Ben burada bu tipler üzerinde durmayacağım, internette Servo Motor olarak sorgulandığında karşımıza ilk çıkanlar bunlar ve istemediğiniz kadar uygulama örneği ve bilgi var. Kullanımları çok basit, mikrişlemcinizin tek bir çıkışıbı işgal ediyor. Ama iş daha ciddi bir uygulamaya gelince yetersiz kalıyorlar.
BLDC servo motorlar
Bu yazının konusu Brushless DC Motor – Fırçasız DC Motorlar.
Bu motorlar adım motorlar gibi sürekli dönebiliyor, adım motorlara göre çok daha hızlılar, çok daha pahalılar, kontrolları daha zor. Adım motorlara rakip değil ama tamamlayıcı özellikleri var.
Adım motor ile servo motor karşılaştırması
- Adım motorlar düşük hızlarda daha güçlü ve verimliler, hız yükseldikçe güçleri düşüyor. Zaten hızları da 25-30 dolara satılan NEMA 23 motorlarda 150 rpm i aşamıyor.
- BLDC servo motorlar yüksek hızlarda güçlü ve verimliler. 4000 rpm hız sıradan sayılıyor. Adım motorların tersine düşük hızlarda verim ve güçleri düşüyor.
- Adım motorların sürülmesi ve pozisyon kontrolu çok kolay
- Adım motorlar aynı torku veren BLDC motorlara göre 5 de bir fiyatına. Bu karşılaştırmada hız faktörünü gözardı ediyorum.
- Servo motorlarda konumlandırma için bir encoder zorunlu bu encoderin okunması, izlenmesi yazılımı daha karmaşık hale getiriyor.
- Adım motorlar daha sesli ve titreşimli çalışıyor.

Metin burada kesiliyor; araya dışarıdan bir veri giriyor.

-- ==== Sys2Proof/Machine/Dispatch.lean ====
section
/-!
DEFINITION. The meaning of every step: one arm per constructor of `Instr`, each a call of its own definition.
-/
namespace Sys2Proof.Machine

Rezonans problemleri olabiliyor.
- Sonuç olarak, konum kontrolu önemli olduğunda hız sorunumuz yoksa adım motor, hız gerekli ise servo motor kullanalım diyebiliriz.
SERVO MOTORLARIN YAPISI
Servo motorların sabit mıknatıslı kutupları olan bir rotorları ile faz ve kutup sayısına göre değişen sayılarda bobinleri olan bir statorları oluyor. Tek, iki ve üç fazlı olabiliyorlar. Benim kullandığım ve yaygın olanlar üç fazlı. Bunların stator sargıları üç fazlı asenkron AC motorlara benziyor. Bilindiği gibi 3 fazlı stator bobinlerinin her fazı arasında 120 derece açısal fark oluyor.
Kutup sayıları faz başına 1 çiftten başlayıp giden sayılarda olabiliyor, benim kullandığım fotodaki motor 2 çift kutuplu tipte.

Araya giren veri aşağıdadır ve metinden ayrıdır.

/-- An instruction has a word exactly when it is a lane word or a uniform word. -/
def Statement (i : Instr) : Prop := (encode i).isSome = i.isWord

theorem iadd : ∀ e d x y, Statement (.iadd e d x y) := fun _ _ _ _ => rfl

theorem isub : ∀ e d x y, Statement (.isub e d x y) := fun _ _ _ _ => rfl

theorem imul : ∀ e d x y, Statement (.imul e d x y) := fun _ _ _ _ => rfl

theorem imulhI32 : ∀ e d x y, Statement (.imulhI32 e d x y) := fun _ _ _ _ => rfl

theorem imulhN32 : ∀ e d x y, Statement (.imulhN32 e d x y) := fun _ _ _ _ => rfl

theorem imac : ∀ e d x y, Statement (.imac e d x y) := fun _ _ _ _ => rfl

theorem iminI32 : ∀ e d x y, Statement (.iminI32 e d x y) := fun _ _ _ _ => rfl

theorem iminN32 : ∀ e d x y, Statement (.iminN32 e d x y) := fun _ _ _ _ => rfl

theorem imaxI32 : ∀ e d x y, Statement (.imaxI32 e d x y) := fun _ _ _ _ => rfl

theorem imaxN32 : ∀ e d x y, Statement (.imaxN32 e d x y) := fun _ _ _ _ => rfl

theorem and : ∀ e d x y, Statement (.and e d x y) := fun _ _ _ _ => rfl

theorem or : ∀ e d x y, Statement (.or e d x y) := fun _ _ _ _ => rfl

theorem xor : ∀ e d x y, Statement (.xor e d x y) := fun _ _ _ _ => rfl

theorem andn : ∀ e d x y, Statement (.andn e d x y) := fun _ _ _ _ => rfl

theorem shl : ∀ e d x y, Statement (.shl e d x y) := fun _ _ _ _ => rfl

theorem shr : ∀ e d x y, Statement (.shr e d x y) := fun _ _ _ _ => rfl

theorem sar : ∀ e d x y, Statement (.sar e d x y) := fun _ _ _ _ => rfl

theorem iaddImm : ∀ e d x n, Statement (.iaddImm e d x n) := fun _ _ _ _ => rfl

theorem shlImm : ∀ e d x n, Statement (.shlImm e d x n) := fun _ _ _ _ => rfl

theorem shrImm : ∀ e d x n, Statement (.shrImm e d x n) := fun _ _ _ _ => rfl

theorem sarImm : ∀ e d x n, Statement (.sarImm e d x n) := fun _ _ _ _ => rfl

theorem icmpEq : ∀ e d x y, Statement (.icmpEq e d x y) := fun _ _ _ _ => rfl

theorem icmpNe : ∀ e d x y, Statement (.icmpNe e d x y) := fun _ _ _ _ => rfl

theorem icmpLtI32 : ∀ e d x y, Statement (.icmpLtI32 e d x y) := fun _ _ _ _ => rfl

theorem icmpLeI32 : ∀ e d x y, Statement (.icmpLeI32 e d x y) := fun _ _ _ _ => rfl

theorem icmpLtN32 : ∀ e d x y, Statement (.icmpLtN32 e d x y) := fun _ _ _ _ => rfl

theorem icmpLeN32 : ∀ e d x y, Statement (.icmpLeN32 e d x y) := fun _ _ _ _ => rfl

theorem sel : ∀ e d x y, Statement (.sel e d x y) := fun _ _ _ _ => rfl

theorem lea : ∀ e d x y, Statement (.lea e d x y) := fun _ _ _ _ => rfl

theorem bfx : ∀ e d x y, Statement (.bfx e d x y) := fun _ _ _ _ => rfl

theorem bfi : ∀ e d x y, Statement (.bfi e d x y) := fun _ _ _ _ => rfl

theorem iabs : ∀ e d x, Statement (.iabs e d x) := fun _ _ _ => rfl

theorem clz : ∀ e d x, Statement (.clz e d x) := fun _ _ _ => rfl

theorem popc : ∀ e d x, Statement (.popc e d x) := fun _ _ _ => rfl

theorem brev : ∀ e d x, Statement (.brev e d x) := fun _ _ _ => rfl

theorem bint2 : ∀ e d x, Statement (.bint2 e d x) := fun _ _ _ => rfl

theorem bint3 : ∀ e d x, Statement (.bint3 e d x) := fun _ _ _ => rfl

theorem bdeint3 : ∀ e d x, Statement (.bdeint3 e d x) := fun _ _ _ => rfl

SERVO MOTORLARIN SÜRÜLMESİ
3 fazlı servo motorların genelde üç faz stator bobinlerinin birer uçları birleştirilmiş yıldız yapıları oluyor. kimlilerinde bu ortak ucu dışarı vermiş oluyorlar ama benim kullandığımda sadece serbest uçları motor dışına verilmiş.
Bu çizimi ST Microelectronics in “Introduction to electric motors” adlı dokümanından aldım, tembelliğim için kusura bakmayın. Ayrıca başlangıçta bu dokümandan çok yararlanmıştım, hararetle tavsiye ederim.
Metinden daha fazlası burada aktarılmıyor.